**PROBLEM**
Please repeat each entry. Match every word exactly.

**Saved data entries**
***

/-- The event WAIT: the counter is read at home; the read that succeeds is an acquire with ACQ (R348). -/
def State.waitStep (s : State) (k ch t : Nat) (h : Chan) (c : CopyCmd) : State :=
  if h.withdrawn then s.chanError k ch t c.addr { cause := 0x148 }
  else match s.heldByOther (s.pidOf t) c.srcAddr 8 k ch with
  | some w => s.modChan k ch fun x => { x with heldOn := some w }
  | none =>
    match s.engRead (s.pidOf t) (s.team t).rev c.srcAddr 8 with
    | .inl e => s.chanFail k ch t c.addr e
    | .inr bs =>
      let s := (s.engTouch (s.pidOf t) (s.team t).rev c.srcAddr 8).modChan k ch fun x => { x with heldOn := none }
      if natOfBytes bs < c.dst then s
      else (if c.flag 4 then s.acquireAt k c.scope else s).modChan k ch fun h => { h with written := true, st := .running }

def execWait (s : State) : Outcome := .next (s.chanStep 1 fun s k ch t h c => s.waitStep k ch t h c)

/-- The event COPY_POST: an atomic add at the home of the counter, a release at SCOPE with REL (R348). -/
def State.postStep (s : State) (k ch t : Nat) (h : Chan) (c : CopyCmd) : State :=
  let pid := s.pidOf t
  if h.withdrawn then s.chanError k ch t c.addr { cause := 0x148 }
  else match s.heldByOther pid c.srcAddr 8 k ch with
  | some w => s.modChan k ch fun x => { x with heldOn := some w }
  | none =>
    match s.engTranslate pid c.srcAddr .atomic with
    | .inl e => s.chanFail k ch t c.addr e
    | .inr pa =>
      match s.engTargetFail (s.team t).rev c.srcAddr pa with
      | some x => s.chanFail k ch t c.addr (engFail x c.srcAddr pa .atomic)
      | none =>
        let s := if c.flag 5 then s.releaseAt k c.scope else s
        match s.counterAdd pid (s.team t).rev c.srcAddr (BitVec.ofNat 64 c.dst) with
        | .inl _ => s
        | .inr s => s.modChan k ch fun h => { h with written := true, heldOn := none }

def execCopyPost (s : State) : Outcome := .next (s.chanStep 2 fun s k ch t h c => s.postStep k ch t h c)

def execLink (s : State) : Outcome :=
  .next (s.chanStep 3 fun s k ch _ _ c => s.modChan k ch fun h => { h with fetch := c.srcAddr, written := true })

/-- The chain ends: the channel continues at NEXT, with the write-back of R341, or becomes IDLE (R340). -/
def State.chainEnd (s : State) (k ch : Nat) (h : Chan) : State :=
  match h.next with
  | some a => (s.releaseCore k).modChan k ch fun h => { h with cmd := none, fetch := a, next := none }
  | none => s.modChan k ch fun h => { h with cmd := none, st := .idle, owner := none }

/-- A channel writes STATUS of its command, and goes on with `k`: it waits on another channel's window, and an address it cannot write
is a failure of the command (R349, R352, R354). -/
def State.withStatus (s : State) (k ch t : Nat) (h : Chan) (c : CopyCmd) (go : State → State) : State :=
  if h.withdrawn then s.chanError k ch t c.addr { cause := 0x148 }
  else match s.statusHeld k ch t c.addr, s.statusErr t c.addr with
    | some w, _ => s.modChan k ch fun x => { x with heldOn := some w }
    | none, some e => s.chanFail k ch t c.addr e
    | none, none => go (s.modChan k ch fun x => { x with heldOn := none })

def execStop (s : State) : Outcome :=
  .next (s.chanStep 4 fun s k ch t h c => s.withStatus k ch t h c fun s => (s.copyStatus t c.addr 0 0).chainEnd k ch h)

/-- Lines of a window leave every L1 of the partition (R351). -/
def State.flushWindow (s : State) (pid base len : Nat) : State :=
  let mine (b : L1Byte) : Bool := b.pid == pid && decide (lineOf b.va < base + len) && decide (base < lineOf b.va + 128)
  let s' := s.writeBackAll (s.l1.filter fun b => mine b && b.dirty)
  { s' with l1 := s'.l1.filter fun b => !mine b }

/-- The event ARM: sets the window with DONE 0, or disarms it with length 0 (R351, R352). -/
def State.armStep (s : State) (k ch t : Nat) (c : CopyCmd) : State :=
  if c.shape = 0 then (s.disarm k ch).modChan k ch fun h => { h with written := true }
  else
    (s.flushWindow (s.pidOf t) c.srcAddr c.shape).modChan k ch fun h =>
      { h with wmBase := c.srcAddr, wmLen := c.shape, wmDone := 0, armed := true, wmTeam := t, written := true }

def execArm (s : State) : Outcome := .next (s.chanStep 5 fun s k ch t _ c => s.armStep k ch t c)

/-! ## Completion (R347, R349 to R351, R342) -/

/-- The release of a COPY: its lines leave the owning core's L1 where clean, then the release at SCOPE (R347). -/
def State.copyRelease (s : State) (k : Nat) (h : Chan) (c : CopyCmd) : State :=
  if c.flag 5 then
    ({ s with l1 := s.l1.filter fun b => !(b.core == k && !b.dirty && h.lines.contains (lineOf b.pa)) }).releaseAt k c.scope
  else s

/-- Reserved slots become filled in reservation order (R350). -/
def Ring.publish (r : Ring) : Nat → Ring
  | 0 => r
  | n + 1 =>
    if r.engine ≠ 0 ∧ r.fillsDone.contains r.tail then
      ({ r with tail := (r.tail + 1) % r.count, f := r.f + 1, engine := r.engine - 1,
                fillsDone := r.fillsDone.erase r.tail }).publish n
    else r

/-- A completed ring destination. -/
def Ring.fillDone (r : Ring) (slot : Nat) : Ring := ({ r with fillsDone := r.fillsDone ++ [slot] }).publish r.count

/-- The barrier arrival of a COPY (R349): the CODE it completes with. -/
def State.copyArrive (s : State) (k : Nat) (c : CopyCmd) : State × Nat :=
  if bitsOf c.dst 56 1 = 0 then (s, 0)
  else
    let n := bitsOf c.dst 57 7
    let core := s.postCore k n
    match s.barrier core n with
    | none => (s, 1)
    | some b => (s.setBarrier core n b.arrive, 0)

/-- The end of a COPY: its release, ring slot, arrival and watermark; the CODE. -/
def State.copyFinish (s : State) (k ch t : Nat) (h : Chan) (c : CopyCmd) : State × Nat :=
  let s := s.copyRelease k h c
  let s := match c.ring, h.ringSlot with
    | true, some slot =>
      let n := bitsOf c.dst 0 3
      s.modTeam t fun tm => { tm with rings := setAt none tm.rings n ((tm.rings.getD n none).map (Ring.fillDone · slot)) }
    | _, _ => s
  let r := s.copyArrive k c
  (if c.flag 12 then r.1.modChan k ch fun h => { h with wmDone := max h.wmDone (c.dstEnd - h.wmBase) } else r.1, r.2)

/-- A channel of an ended team: the command in progress completes with CODE 5 and the channel is free (21 R476). -/
def State.chanWithdraw (s : State) (k ch : Nat) (h : Chan) : State :=
  let held := match h.cmd, h.owner with
    | some c, some t => s.statusHeld k ch t c.addr
    | _, _ => none
  if held.isSome then s
  else
  let s := match h.cmd, h.owner with
    | some c, some t => s.copyStatus t c.addr 5 h.row
    | _, _ => s
  let s := { s with pending := s.pending.filter fun p => p.who != FaultBy.chan k ch }
  (s.disarm k ch).modChan k ch fun _ => {}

***

**WRITTEN SOLUTION**
/-- The event WAIT: the counter is read at home; the read that succeeds is an acquire with ACQ (R348). -/
def State.waitStep (s : State) (k ch t : Nat) (h : Chan) (c : CopyCmd) : State :=
  if h.withdrawn then s.chanError k ch t c.addr { cause := 0x148 }
  else match s.heldByOther (s.pidOf t) c.srcAddr 8 k ch with
  | some w => s.modChan k ch fun x => { x with heldOn := some w }
  | none =>
    match s.engRead (s.pidOf t) (s.team t).rev c.srcAddr 8 with
    | .inl e => s.chanFail k ch t c.addr e
    | .inr bs =>
      let s := (s.engTouch (s.pidOf t) (s.team t).rev c.srcAddr 8).modChan k ch fun x => { x with heldOn := none }
      if natOfBytes bs < c.dst then s
      else (if c.flag 4 then s.acquireAt k c.scope else s).modChan k ch fun h => { h with written := true, st := .running }

def execWait (s : State) : Outcome := .next (s.chanStep 1 fun s k ch t h c => s.waitStep k ch t h c)

/-- The event COPY_POST: an atomic add at the home of the counter, a release at SCOPE with REL (R348). -/
def State.postStep (s : State) (k ch t : Nat) (h : Chan) (c : CopyCmd) : State :=
  let pid := s.pidOf t
  if h.withdrawn then s.chanError k ch t c.addr { cause := 0x148 }
  else match s.heldByOther pid c.srcAddr 8 k ch with
  | some w => s.modChan k ch fun x => { x with heldOn := some w }
  | none =>
    match s.engTranslate pid c.srcAddr .atomic with
    | .inl e => s.chanFail k ch t c.addr e
    | .inr pa =>
      match s.engTargetFail (s.team t).rev c.srcAddr pa with
      | some x => s.chanFail k ch t c.addr (engFail x c.srcAddr pa .atomic)
      | none =>
        let s := if c.flag 5 then s.releaseAt k c.scope else s
        match s.counterAdd pid (s.team t).rev c.srcAddr (BitVec.ofNat 64 c.dst) with
        | .inl _ => s
        | .inr s => s.modChan k ch fun h => { h with written := true, heldOn := none }

def execCopyPost (s : State) : Outcome := .next (s.chanStep 2 fun s k ch t h c => s.postStep k ch t h c)

def execLink (s : State) : Outcome :=
  .next (s.chanStep 3 fun s k ch _ _ c => s.modChan k ch fun h => { h with fetch := c.srcAddr, written := true })

/-- The chain ends: the channel continues at NEXT, with the write-back of R341, or becomes IDLE (R340). -/
def State.chainEnd (s : State) (k ch : Nat) (h : Chan) : State :=
  match h.next with
  | some a => (s.releaseCore k).modChan k ch fun h => { h with cmd := none, fetch := a, next := none }
  | none => s.modChan k ch fun h => { h with cmd := none, st := .idle, owner := none }

/-- A channel writes STATUS of its command, and goes on with `k`: it waits on another channel's window, and an address it cannot write
is a failure of the command (R349, R352, R354). -/
def State.withStatus (s : State) (k ch t : Nat) (h : Chan) (c : CopyCmd) (go : State → State) : State :=
  if h.withdrawn then s.chanError k ch t c.addr { cause := 0x148 }
  else match s.statusHeld k ch t c.addr, s.statusErr t c.addr with
    | some w, _ => s.modChan k ch fun x => { x with heldOn := some w }
    | none, some e => s.chanFail k ch t c.addr e
    | none, none => go (s.modChan k ch fun x => { x with heldOn := none })

def execStop (s : State) : Outcome :=
  .next (s.chanStep 4 fun s k ch t h c => s.withStatus k ch t h c fun s => (s.copyStatus t c.addr 0 0).chainEnd k ch h)

/-- Lines of a window leave every L1 of the partition (R351). -/
def State.flushWindow (s : State) (pid base len : Nat) : State :=
  let mine (b : L1Byte) : Bool := b.pid == pid && decide (lineOf b.va < base + len) && decide (base < lineOf b.va + 128)
  let s' := s.writeBackAll (s.l1.filter fun b => mine b && b.dirty)
  { s' with l1 := s'.l1.filter fun b => !mine b }

/-- The event ARM: sets the window with DONE 0, or disarms it with length 0 (R351, R352). -/
def State.armStep (s : State) (k ch t : Nat) (c : CopyCmd) : State :=
  if c.shape = 0 then (s.disarm k ch).modChan k ch fun h => { h with written := true }
  else
    (s.flushWindow (s.pidOf t) c.srcAddr c.shape).modChan k ch fun h =>
      { h with wmBase := c.srcAddr, wmLen := c.shape, wmDone := 0, armed := true, wmTeam := t, written := true }

def execArm (s : State) : Outcome := .next (s.chanStep 5 fun s k ch t _ c => s.armStep k ch t c)

/-! ## Completion (R347, R349 to R351, R342) -/

/-- The release of a COPY: its lines leave the owning core's L1 where clean, then the release at SCOPE (R347). -/
def State.copyRelease (s : State) (k : Nat) (h : Chan) (c : CopyCmd) : State :=
  if c.flag 5 then
    ({ s with l1 := s.l1.filter fun b => !(b.core == k && !b.dirty && h.lines.contains (lineOf b.pa)) }).releaseAt k c.scope
  else s

/-- Reserved slots become filled in reservation order (R350). -/
def Ring.publish (r : Ring) : Nat → Ring
  | 0 => r
  | n + 1 =>
    if r.engine ≠ 0 ∧ r.fillsDone.contains r.tail then
      ({ r with tail := (r.tail + 1) % r.count, f := r.f + 1, engine := r.engine - 1,
                fillsDone := r.fillsDone.erase r.tail }).publish n
    else r

/-- A completed ring destination. -/
def Ring.fillDone (r : Ring) (slot : Nat) : Ring := ({ r with fillsDone := r.fillsDone ++ [slot] }).publish r.count

/-- The barrier arrival of a COPY (R349): the CODE it completes with. -/
def State.copyArrive (s : State) (k : Nat) (c : CopyCmd) : State × Nat :=
  if bitsOf c.dst 56 1 = 0 then (s, 0)
  else
    let n := bitsOf c.dst 57 7
    let core := s.postCore k n
    match s.barrier core n with
    | none => (s, 1)
    | some b => (s.setBarrier core n b.arrive, 0)

/-- The end of a COPY: its release, ring slot, arrival and watermark; the CODE. -/
def State.copyFinish (s : State) (k ch t : Nat) (h : Chan) (c : CopyCmd) : State × Nat :=
  let s := s.copyRelease k h c
  let s := match c.ring, h.ringSlot with
    | true, some slot =>
      let n := bitsOf c.dst 0 3
      s.modTeam t fun tm => { tm with rings := setAt none tm.rings n ((tm.rings.getD n none).map (Ring.fillDone · slot)) }
    | _, _ => s
  let r := s.copyArrive k c
  (if c.flag 12 then r.1.modChan k ch fun h => { h with wmDone := max h.wmDone (c.dstEnd - h.wmBase) } else r.1, r.2)

/-- A channel of an ended team: the command in progress completes with CODE 5 and the channel is free (21 R476). -/
def State.chanWithdraw (s : State) (k ch : Nat) (h : Chan) : State :=
  let held := match h.cmd, h.owner with
    | some c, some t => s.statusHeld k ch t c.addr
    | _, _ => none
  if held.isSome then s
  else
  let s := match h.cmd, h.owner with
    | some c, some t => s.copyStatus t c.addr 5 h.row
    | _, _ => s
  let s := { s with pending := s.pending.filter fun p => p.who != FaultBy.chan k ch }
  (s.disarm k ch).modChan k ch fun _ => {}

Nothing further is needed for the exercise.